Task goal: Repeat exactly the lines below that lie between the line with "some (k, _, _) =>" and the line with "the others. -/", counting both of those lines as part of the answer.

== The input

/-- Step 5: the head switches, and answers the commit with RESULT 0. -/
def State.commitStaged (s : State) : State :=
  match s.cfg.staging with
  | none => s
  | some g =>
    match g.commit with
    | none => s
    | some (k, port, req) =>
      let recs := s.stagedSet g k
      let s := (s.modCfg fun c => { c with staging := none }).switchTo k recs 1
      s.answerTo port g.sess req 0x62 stSuccess [0]

/-- Step 4: the delta and the commit are offered to the peer, unless it is declared failed or HELD. -/
def State.offerStaged (s : State) : State :=
  if s.peerAway then s.commitStaged
  else match s.cfg.staging with
    | none => s
    | some g =>
      match g.commit with
      | none => s
      | some (k, _, _) =>
        let s := s.modCfg fun c => { c with staging := some { g with offeredAt := some s.dt } }
        (s.transmit .peer 3 (.cfgOffer k g.len)).transmit .peer 3 (.cfgData g.recs)

/-! ## The staging messages (R404) -/

def maxDelta : Nat := 64 * 2 ^ 20

/-- An answer with RESULT: SUCCESS for 0 and 1, INVALID_FIELD for the others. -/
def State.cfgAnswer (s : State) (m : Vc3) (typ result : Nat) (more : Bytes) : State :=
  s.answer m typ (if result ≤ 1 then stSuccess else stInvalidField) (leBytes 1 result ++ more)

/-- CFG_BEGIN: one staging at a time; the delta's size is limited. -/
def execCfgBegin (m : Vc3) (epoch base len : Nat) (s : State) : Host.Outcome State Fault Refusal :=
  .next (s.vc3 m 0x60 false true 2 fun _ s =>
    if s.cfg.staging.isSome then s.cfgAnswer m 0x60 7 []
    else if len > maxDelta then s.cfgAnswer m 0x60 10 []
    else
      let g : Staging := { sess := m.sess.toNat, epoch := epoch, base := base, len := len, off := 0, recs := [], lastAt := s.dt }
      (s.modCfg fun c => { c with staging := some g }).cfgAnswer m 0x60 1 [])

/-- CFG_STAGE: bytes in order; busy while another session stages or a commit is carried out. Bytes out of order, or with nothing begun,
get a RESULT that R404 does not give: a free value (log entry 10). -/
def execCfgStage (m : Vc3) (offset len : Nat) (recs : List CfgRec) (s : State) : Host.Outcome State Fault Refusal :=
  .next (s.vc3 m 0x61 false true 2 fun _ s =>
    let odd (s : State) : State := (s.answer m 0x61 stInvalidField (leBytes 1 (s.freeNat 8))).freshen
    match s.cfg.staging with
    | none => odd s
    | some g =>
      if g.sess ≠ m.sess.toNat ∨ g.commit.isSome then s.cfgAnswer m 0x61 7 []
      else if offset ≠ g.off ∨ g.off + len > g.len then odd s
      else (s.modCfg fun c => { c with staging := some { g with off := g.off + len, recs := g.recs ++ recs, lastAt := s.dt } }).cfgAnswer m 0x61 1 [])

/-- A commit refused before it is carried out: the session's staging is discarded. -/
def State.refuseCommit (s : State) (m : Vc3) (k : CommitRec) (f : CommitFault) : State :=
  let own : Bool := match s.cfg.staging with | some g => g.sess == m.sess.toNat && g.commit.isNone | none => false
  let s := (if own then s.modCfg fun c => { c with staging := none } else s).recordRefusal k.epoch f
  s.answer m 0x62 stInvalidField f.body

/-- CFG_COMMIT (R405). -/
def execCfgCommit (m : Vc3) (c : CommitRec) (s : State) : Host.Outcome State Fault Refusal :=
  .next (s.vc3 m 0x62 false true 2 fun _ s =>
    let same := c.epoch == s.cfg.epoch && c.digestFull == s.cfg.digest
    if !c.sigOk then s.refuseCommit m c ⟨2, 0, none⟩
    else if !c.chainOk then s.refuseCommit m c ⟨3, 0, none⟩
    else if same then
      let own : Bool := match s.cfg.staging with | some g => g.sess == m.sess.toNat && g.commit.isNone | none => false
      (if own then s.modCfg fun k => { k with staging := none } else s).cfgAnswer m 0x62 0 []
    else match s.cfg.staging with
      | none => s.refuseCommit m c ⟨4, 0, none⟩
      | some g =>
        if g.sess ≠ m.sess.toNat ∨ g.commit.isSome then s.refuseCommit m c ⟨7, 0, none⟩
        else if c.epoch ≠ g.epoch ∨ c.base ≠ g.base then s.refuseCommit m c ⟨4, 0, none⟩
        else match s.commitFault c g.recs with
          | some f => s.refuseCommit m c f
          | none =>
            let clash : Bool := match s.cfg.offer with | some o => o.commit.epoch == c.epoch && o.commit.digestFull != c.digestFull | none => false
            if clash then s.refuseCommit m c ⟨8, 0, none⟩
            else
              let ps := s.identifiable (s.cfg.after c g.recs)
              let s := (s.modCfg fun k => { k with staging := some { g with commit := some (c, m.port.val, m.reqId.toNat), idents := ps } }).holdAnswer m
              if ps = [] then s.offerStaged else s.identify ps)

/-- CFG_ABORT: the session's staging is discarded; another session's is left alone. -/
def execCfgAbort (m : Vc3) (s : State) : Host.Outcome State Fault Refusal :=
  .next (s.vc3 m 0x63 false true 2 fun _ s =>
    match s.cfg.staging with
    | none => s.cfgAnswer m 0x63 0 []
    | some g =>
      if g.sess ≠ m.sess.toNat ∨ g.commit.isSome then s.cfgAnswer m 0x63 7 []
      else (s.modCfg fun c => { c with staging := none }).cfgAnswer m 0x63 0 [])

/-- CFG_STATUS: epoch in force, DIGEST_FULL, staged EPOCH, staging state; the last has no coding: a free value (log entry 10). -/
def execCfgStatus (m : Vc3) (s : State) : Host.Outcome State Fault Refusal :=
  .next (s.vc3 m 0x64 false true 1 fun _ s =>
    let staged := match s.cfg.staging with | some g => g.epoch | none => 0
    (s.cfgAnswer m 0x64 0 (leBytes 8 s.cfg.epoch ++ beBytes 48 s.cfg.digest ++ leBytes 8 staged ++ leBytes 1 (s.freeNat 8))).freshen)

/-- TIME_SET (R11): event 0x060B; no epoch changes. -/
def execTimeSet (m : Vc3) (offset : Int) (s : State) : Host.Outcome State Fault Refusal :=
  .next (s.vc3 m 0x65 false true 2 fun _ s =>
    let a := twos 64 s.cfg.wall
    let b := twos 64 offset
    ((s.event 0x060B 0 (lo32 a) (hi32 a) (lo32 b) (hi32 b)).modCfg fun c => { c with wall := offset }).cfgAnswer m 0x65 0 [])

/-- STAGING_ABANDONED (R404): the session has ended, or has sent nothing for 10 s. -/
def execStagingAbandoned (s : State) : Host.Outcome State Fault Refusal :=
  match s.cfg.staging with
  | none => .next s
  | some g =>
    let drop (s : State) (cause : Nat) : State :=
      let s := match g.commit with | some k => s.unidentify (s.stagedSet g k.1) | none => s
      (s.event 0x060E 0 g.sess cause g.off 0).modCfg fun c => { c with staging := none }
    if !s.sessionOpen g.sess then .next (drop s 1)
    else match tget s.cqe.sessions g.sess with
      | some x => if g.commit.isSome then .next s else .next (drop (s.advanceTo (x.lastAt + secNs 10)) 2)
      | none => .next s

/-! ## The peer's side of step 4 -/

/-- Answer the offer. -/
def State.offerAnswer (s : State) (epoch result : Nat) : State := s.transmit .peer 3 (.cfgResult epoch result)

/-- The offered change is refused here: its events, and the RESULT to the peer. -/
def State.refuseOffer (s : State) (o : Offer) (f : CommitFault) : State :=
  let s := (s.unidentify (s.cfg.after o.commit o.recs)).recordRefusal o.commit.epoch f
  (s.modCfg fun c => { c with offer := none }).offerAnswer o.commit.epoch f.result

/-- Every module of the offer is identified: prepared. -/
def State.prepared (s : State) (o : Offer) : State :=
  (s.modCfg fun c => { c with offer := some { o with prepared := true, idents := [] } }).offerAnswer o.commit.epoch 0

/-- PEER_CFG_OFFER: a configuration of the same EPOCH that this head itself is committing, with another digest, is a conflict; one in
force or the same needs nothing more. -/
def execPeerCfgOffer (c : CommitRec) (len : Nat) (s : State) : Host.Outcome State Fault Refusal :=
  let mine : Option CommitRec := s.cfg.staging.bind fun g => g.commit.map (·.1)
  let clash : Bool := match mine with | some k => k.epoch == c.epoch && k.digestFull != c.digestFull | none => false
  if clash then .next (s.offerAnswer c.epoch 8)
  else .next (s.modCfg fun x => { x with offer := some { commit := c, len := len, off := 0, recs := [] } })

/-- PEER_CFG_DATA: with the last byte steps 1 to 3 are carried out. -/
def execPeerCfgData (offset len : Nat) (recs : List CfgRec) (s : State) : Host.Outcome State Fault Refusal :=
  match s.cfg.offer with
  | none => .next s
  | some o =>
    if offset ≠ o.off ∨ o.prepared then .next s
    else
      let o := { o with off := o.off + len, recs := o.recs ++ recs }
      let s := s.modCfg fun c => { c with offer := some o }
      let mine : Option CommitRec := s.cfg.staging.bind fun g => g.commit.map (·.1)
      let known := (o.commit.epoch == s.cfg.epoch && o.commit.digestFull == s.cfg.digest) ||
        (match mine with | some k => k.epoch == o.commit.epoch && k.digestFull == o.commit.digestFull | none => false)
      if o.off < o.len then .next s
      else if known then .next ((s.modCfg fun c => { c with offer := none }).offerAnswer o.commit.epoch 0)
      else match s.commitFault o.commit o.recs with
        | some f => .next (s.refuseOffer o f)
        | none =>
          let ps := s.identifiable (s.cfg.after o.commit o.recs)
          if ps = [] then .next (s.prepared o)
          else .next ((s.modCfg fun c => { c with offer := some { o with idents := ps } }).identify ps)

/-- A HEARTBEAT with the epoch of the prepared offer: the head switches (R410). -/
def State.switchPrepared (s : State) (cepoch : Nat) : State :=
  match s.cfg.offer with
  | some o => if o.prepared ∧ lo32 o.commit.epoch = cepoch then s.switchTo o.commit (s.cfg.after o.commit o.recs) 2 else s
  | none => s

/-- PEER_CFG_RESULT: prepared, and the head switches; a conflict answers RESULT 8, any other refusal RESULT 9. -/
def execPeerCfgResult (epoch : Nat) (result : Byte) (s : State) : Host.Outcome State Fault Refusal :=
  match s.cfg.staging with
  | none => .next s
  | some g =>
    match g.commit, g.offeredAt with
    | some (k, _, _), some _ =>
      if k.epoch ≠ epoch then .next s
      else if result = 0 then .next s.commitStaged
      else .next (s.refuseStaged ⟨if result = 8 then 8 else 9, 0, none⟩)
    | _, _ => .next s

====

Exercise output:
      | some (k, _, _) =>
        let s := s.modCfg fun c => { c with staging := some { g with offeredAt := some s.dt } }
        (s.transmit .peer 3 (.cfgOffer k g.len)).transmit .peer 3 (.cfgData g.recs)

/-! ## The staging messages (R404) -/

def maxDelta : Nat := 64 * 2 ^ 20

/-- An answer with RESULT: SUCCESS for 0 and 1, INVALID_FIELD for the others. -/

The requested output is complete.